WHAT THE EXERCISE ASKS – Give again only those lines from the start of the entries through the line holding "let a := leBytes 4 h.cur", leaving them as they are.

SUPPLIED MATERIAL –
-- ==== Sys2Proof/Machine/Recipe.lean ====
section
/-!
DEFINITION. Scale recipes: the amax history record and the loss scale (10 R261 to R270).
-/
namespace Sys2Proof.Machine

/-- An amax history record (10 Table 10-3), without its check value. -/
structure Hist where
  cur : Nat
  pre : Nat
  len : Nat
  fill : Nat
  head : Nat
  margin : Nat
  cold : Nat
  kind : Nat
  tensor : Nat
  lastc : Nat
  mid : List Byte
  amax : List Nat
  deriving DecidableEq, Repr

/-- −1.0, an empty amax word. -/
def emptyAmax : Nat := 0xBF800000

def Hist.parse (bs : List Byte) : Hist :=
  let n (o k : Nat) : Nat := leNat ((bs.drop o).take k)
  { cur := n 0 4, pre := n 4 4, len := n 8 1, fill := n 9 1, head := n 10 1, margin := n 11 1, cold := n 12 1, kind := n 13 1,
    tensor := n 14 2, lastc := n 16 4, mid := (bs.drop 20).take 40,
    amax := (List.range 64).map (fun i => n (64 + 4 * i) 4) }

/-- The 320 bytes of a record, its CHK recomputed. -/
def Hist.bytes (h : Hist) : List Byte :=
  let a := leBytes 4 h.cur ++ leBytes 4 h.pre ++ leBytes 1 h.len ++ leBytes 1 h.fill ++ leBytes 1 h.head ++ leBytes 1 h.margin ++
    leBytes 1 h.cold ++ leBytes 1 h.kind ++ leBytes 2 h.tensor ++ leBytes 4 h.lastc ++ h.mid
  let b := h.amax.flatMap (leBytes 4)
  a ++ leBytes 4 (crc32 (a ++ [0, 0, 0, 0] ++ b)) ++ b

/-- A stored CHK that holds; 0 never does (10 R262). -/
def chkHolds (bs : List Byte) : Bool :=
  let c := leNat ((bs.drop 60).take 4)
  c != 0 && c == crcZeroed bs 60

/-- A record verifies (10 R262). -/
def Hist.verifies (bs : List Byte) : Bool :=
  let h := Hist.parse bs
  chkHolds bs && decide (1 ≤ h.len) && decide (h.len ≤ 64) && decide (h.fill ≤ h.len) && decide (h.head < h.len) &&
  decide (h.margin ≤ 15) && decide (h.cold ≤ 16) && decide (h.kind ≤ 2)

/-- An empty amax word: −1.0 or any other negative value but −0.0 (10 R262). -/
def amaxEmpty (w : Nat) : Bool := bitOf w 31 && w != 0x80000000 && !(f32Num w).isNan

/-- A word that may give H. -/
def amaxUsable (w : Nat) : Bool := !amaxEmpty w && f32Finite w

/-- NaN or infinity, not empty: sets RCPNAN (10 R264). -/
def amaxBad (w : Nat) : Bool := !amaxEmpty w && !f32Finite w

/-- A record as CHECK resets it (10 R266). -/
def Hist.reset (h : Hist) : Hist :=
  let kind := if h.kind ≤ 2 then h.kind else 0
  { cur := emptyAmax, pre := emptyAmax, fill := 0, head := 0, cold := 16, kind := kind, tensor := h.tensor,
    len := if 1 ≤ h.len ∧ h.len ≤ 64 then h.len else if kind = 0 then 16 else if kind = 1 then 8 else 1,
    margin := if h.margin ≤ 15 then h.margin else if kind = 0 then 1 else if kind = 1 then 2 else 0,
    lastc := 0, mid := List.replicate 40 0, amax := List.replicate 64 emptyAmax }

/-- The FILL most recent slots (10 R264). -/
def Hist.window (h : Hist) : List Nat :=
  (List.range h.fill).map (fun i => h.amax.getD ((h.head + 2 * h.len - 1 - i) % h.len) 0)

/-- The exponent of step 3 of 10 R264. -/
def recipeExp (h : Option Nat) (margin : Nat) : Int :=
  match h with
  | none => 0
  | some w =>
    let x := f32Num w
    if x.isZero then 0 else clampInt (-126) 127 (x.ceilLog2 + margin)

/-- What a recipe does: the new record, the value of DD, and its VE_FLAGS bits. -/
structure RecipeRes where
  hist : Hist
  dd : Nat
  rcpnan : Bool
  invalid : Bool
  /-- An amax word it read is subnormal. -/
  denorm : Bool
  deriving DecidableEq, Repr

/-- DELAYED on a verified or reset record (10 R264). -/
def Hist.delayed (h : Hist) : RecipeRes :=
  let commit := amaxUsable h.cur
  let h1 := if commit then
      { h with amax := h.amax.set h.head h.cur, head := (h.head + 1) % h.len, fill := min (h.fill + 1) h.len }
    else h
  let win := h1.window
  let hv : Option Nat :=
    if 0 < h.cold then (if amaxUsable h.pre then some h.pre else none)
    else (win.filter amaxUsable).foldl (fun m w => match m with
      | none => some w
      | some x => if (f32Num x).le (f32Num w) then some w else some x) none
  let dd := f32Pow2 (recipeExp hv h.margin)
  { hist := { h1 with cur := emptyAmax, pre := emptyAmax, cold := h.cold - 1, lastc := dd }, dd := dd,
    rcpnan := amaxBad h.cur || (decide (0 < h.cold) && amaxBad h.pre),
    invalid := (f32Num h.cur).isNan || (f32Num h.pre).isNan || win.any (fun w => (f32Num w).isNan),
    denorm := f32Sub h.cur || f32Sub h.pre || win.any f32Sub }

/-- CURRENT (10 R265). -/
def Hist.current (h : Hist) : RecipeRes :=
  let hv := if amaxUsable h.pre then some h.pre else none
  let dd := f32Pow2 (recipeExp hv h.margin)
  { hist := { h with pre := emptyAmax, lastc := dd }, dd := dd, rcpnan := amaxBad h.pre, invalid := (f32Num h.pre).isNan,
    denorm := f32Sub h.pre }

/-- The descriptor rules of a VRECIPE (10 R263, 05 R150): `bound` is 80, or 16 for LOSS, and DD, of extents `ext`, names one element. -/
def recipeDescs (d d1 : Desc) (bound : Nat) (ext : List Nat) : Bool :=
  d1.space == 0 && d1.fmtc == 6 && d1.ndim == 1 && (d1.dim 0).stride == 1 && d1.bound 0 == bound && d1.base % 64 == 0 && !d1.pl &&
  d.fmtc == 6 && (ext.take 5).all (· == 1)

/-- One vector event record of a recipe (10 R266, R268). -/
def State.recipeEvent (s : State) (u : SettId) (layer : Nat) : State := s.postSett u 2 Code.done layer false []

/-- The common frame of the recipes: checks, the record, the result. -/
def startRecipe (u : SettId) (dd ds1 : BitVec 14) (bound : Nat) (f : State → SettSt → View → Nat → State) (s : State) (q : QCmd) : Start :=
  let t := s.sett u
  let d := t.desc dd
  let d1 := t.desc ds1
  match vecOpen t [(d, q.extOf 0), (d1, q.extOf 1)] (recipeDescs d d1 bound (q.extOf 0)) with
  | some c => .ended s c
  | none =>
    match s.consume u 2 [.store d1.base (4 * bound)] with
    | (true, s1) => .freeze s1
    | (false, s1) => .go (f s1 t (d.view t (q.extOf 0)) d1.base) Code.done 64 0 (some 80) false

/-- The reset of a record that does not verify: one event, and VE_FLAGS.COLD (10 R266, R267). -/
def State.coldStart (s : State) (u : SettId) (h : Hist) : State :=
  (s.recipeEvent u h.tensor).orReg (.ve u) 0x04 4

/-- Write a record and DD, and set the flags of a recipe: fast mode notes a subnormal amax word as DENORM and lets it give the same
scale as strict mode (10 R250, R251, R264; log entry 50). -/
def State.recipeWrite (s : State) (u : SettId) (strict : Bool) (v : View) (base : Nat) (r : RecipeRes) : State :=
  let s1 := s.modSett u (fun t => v.set (t.putStore base r.hist.bytes) [0, 0, 0, 0, 0] 0 r.dd)
  s1.orReg (.ve u) 0x04 (BitVec.ofNat 32 (flagBit r.rcpnan 3 +
    (if strict then flagBit r.invalid 4 else flagBit r.denorm 9)))

/-- The start of DELAYED (10 R264, R267). -/
def startDelayed (u : SettId) (strict : Bool) (dd ds1 : BitVec 14) (s : State) (q : QCmd) : Start :=
  startRecipe u dd ds1 80 (fun s t v base =>
    let bs := t.store.load base 320
    let h := Hist.parse bs
    if Hist.verifies bs then s.recipeWrite u strict v base h.delayed
    else (s.coldStart u h).recipeWrite u strict v base h.reset.delayed) s q

/-- The start of CURRENT (10 R265, R267). -/
def startCurrent (u : SettId) (strict : Bool) (dd ds1 : BitVec 14) (s : State) (q : QCmd) : Start :=
  startRecipe u dd ds1 80 (fun s t v base =>
    let bs := t.store.load base 320
    let h := Hist.parse bs
    if Hist.verifies bs then s.recipeWrite u strict v base h.current
    else (s.coldStart u h).recipeWrite u strict v base { h.reset with cold := 15 }.current) s q

/-- An unsigned integer as an FP32 pattern. -/
def f32OfNat (n : Nat) : Nat := f32Bits (.fin false n 0)

/-- The start of CHECK (10 R266): DD receives COLD. -/
def startCheck (u : SettId) (dd ds1 : BitVec 14) (s : State) (q : QCmd) : Start :=
  startRecipe u dd ds1 80 (fun s t v base =>
    let bs := t.store.load base 320
    let h := Hist.parse bs
    if Hist.verifies bs then s.modSett u (fun t => v.set t [0, 0, 0, 0, 0] 0 (f32OfNat h.cold))
    else
      (s.coldStart u h).modSett u (fun t => v.set (t.putStore base h.reset.bytes) [0, 0, 0, 0, 0] 0 (f32OfNat 16))) s q

/-- The loss-scale record after LOSS (10 R268, Table 10-5): new EXP, PERIOD, CLEAN. -/
def lossStep (ovf : Nat) (exp : Int) (period clean : Nat) : Int × Nat :=
  if (f32Num ovf).isZero then
    let c := (clean + 1) % 65536
    if c = period then (Min.min (exp + 1) 24, 0) else (exp, c)
  else (Max.max (exp - 1) (-24), 0)

/-- The 64 bytes of a loss-scale record with its CHK. -/
def lossBytes (old : List Byte) (exp : Int) (period clean : Nat) : List Byte :=
  let a := leBytes 4 0 ++ leBytes 1 (twosOf 8 exp) ++ (old.drop 5).take 1 ++ leBytes 2 period ++ leBytes 2 clean ++
    (old.drop 10).take 6 ++ leBytes 4 (f32Pow2 exp) ++ (old.drop 20).take 40
  a ++ leBytes 4 (crc32 (a ++ [0, 0, 0, 0]))

/-- The start of LOSS (10 R268). -/
def startLoss (u : SettId) (dd ds1 : BitVec 14) (s : State) (q : QCmd) : Start :=
  startRecipe u dd ds1 16 (fun s t v base =>
    let bs := t.store.load base 64
    let n (o k : Nat) : Nat := leNat ((bs.drop o).take k)
    let ok := chkHolds bs
    let (exp, clean) := if ok then lossStep (n 0 4) (signedOf 8 (n 4 1)) (n 6 2) (n 8 2) else lossStep 0 0 1000 0
    let s1 := if ok then s else s.recipeEvent u 0
    s1.modSett u (fun t =>
      v.set (t.putStore base (lossBytes bs exp (if ok then n 6 2 else 1000) clean)) [0, 0, 0, 0, 0] 0 (f32Pow2 exp))) s q

/-- VRECIPE_DELAYED (10 R264). -/
def execVrecipeDelayed (u : Sett) (h : Hdr) (strict : Bool) (dd ds1 : BitVec 14) (given : Bool) (s : State) : Result :=
  .next (s.issueCmd u 2 h (.vrecipeDelayed u h strict dd ds1 given) [dd, ds1] true (startDelayed u strict dd ds1))

/-- VRECIPE_CURRENT (10 R265). -/
def execVrecipeCurrent (u : Sett) (h : Hdr) (strict : Bool) (dd ds1 : BitVec 14) (given : Bool) (s : State) : Result :=
  .next (s.issueCmd u 2 h (.vrecipeCurrent u h strict dd ds1 given) [dd, ds1] true (startCurrent u strict dd ds1))

/-- VRECIPE_CHECK (10 R266). -/
def execVrecipeCheck (u : Sett) (h : Hdr) (strict : Bool) (dd ds1 : BitVec 14) (given : Bool) (s : State) : Result :=
  .next (s.issueCmd u 2 h (.vrecipeCheck u h strict dd ds1 given) [dd, ds1] true (startCheck u dd ds1))

/-- VRECIPE_LOSS (10 R268). -/
def execVrecipeLoss (u : Sett) (h : Hdr) (strict : Bool) (dd ds1 : BitVec 14) (given : Bool) (s : State) : Result :=
  .next (s.issueCmd u 2 h (.vrecipeLoss u h strict dd ds1 given) [dd, ds1] true (startLoss u dd ds1))

end Sys2Proof.Machine
end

EXERCISE RESULT –
-- ==== Sys2Proof/Machine/Recipe.lean ====
section
/-!
DEFINITION. Scale recipes: the amax history record and the loss scale (10 R261 to R270).
-/
namespace Sys2Proof.Machine

/-- An amax history record (10 Table 10-3), without its check value. -/
structure Hist where
  cur : Nat
  pre : Nat
  len : Nat
  fill : Nat
  head : Nat
  margin : Nat
  cold : Nat
  kind : Nat
  tensor : Nat
  lastc : Nat
  mid : List Byte
  amax : List Nat
  deriving DecidableEq, Repr

/-- −1.0, an empty amax word. -/
def emptyAmax : Nat := 0xBF800000

def Hist.parse (bs : List Byte) : Hist :=
  let n (o k : Nat) : Nat := leNat ((bs.drop o).take k)
  { cur := n 0 4, pre := n 4 4, len := n 8 1, fill := n 9 1, head := n 10 1, margin := n 11 1, cold := n 12 1, kind := n 13 1,
    tensor := n 14 2, lastc := n 16 4, mid := (bs.drop 20).take 40,
    amax := (List.range 64).map (fun i => n (64 + 4 * i) 4) }

/-- The 320 bytes of a record, its CHK recomputed. -/
def Hist.bytes (h : Hist) : List Byte :=
  let a := leBytes 4 h.cur ++ leBytes 4 h.pre ++ leBytes 1 h.len ++ leBytes 1 h.fill ++ leBytes 1 h.head ++ leBytes 1 h.margin ++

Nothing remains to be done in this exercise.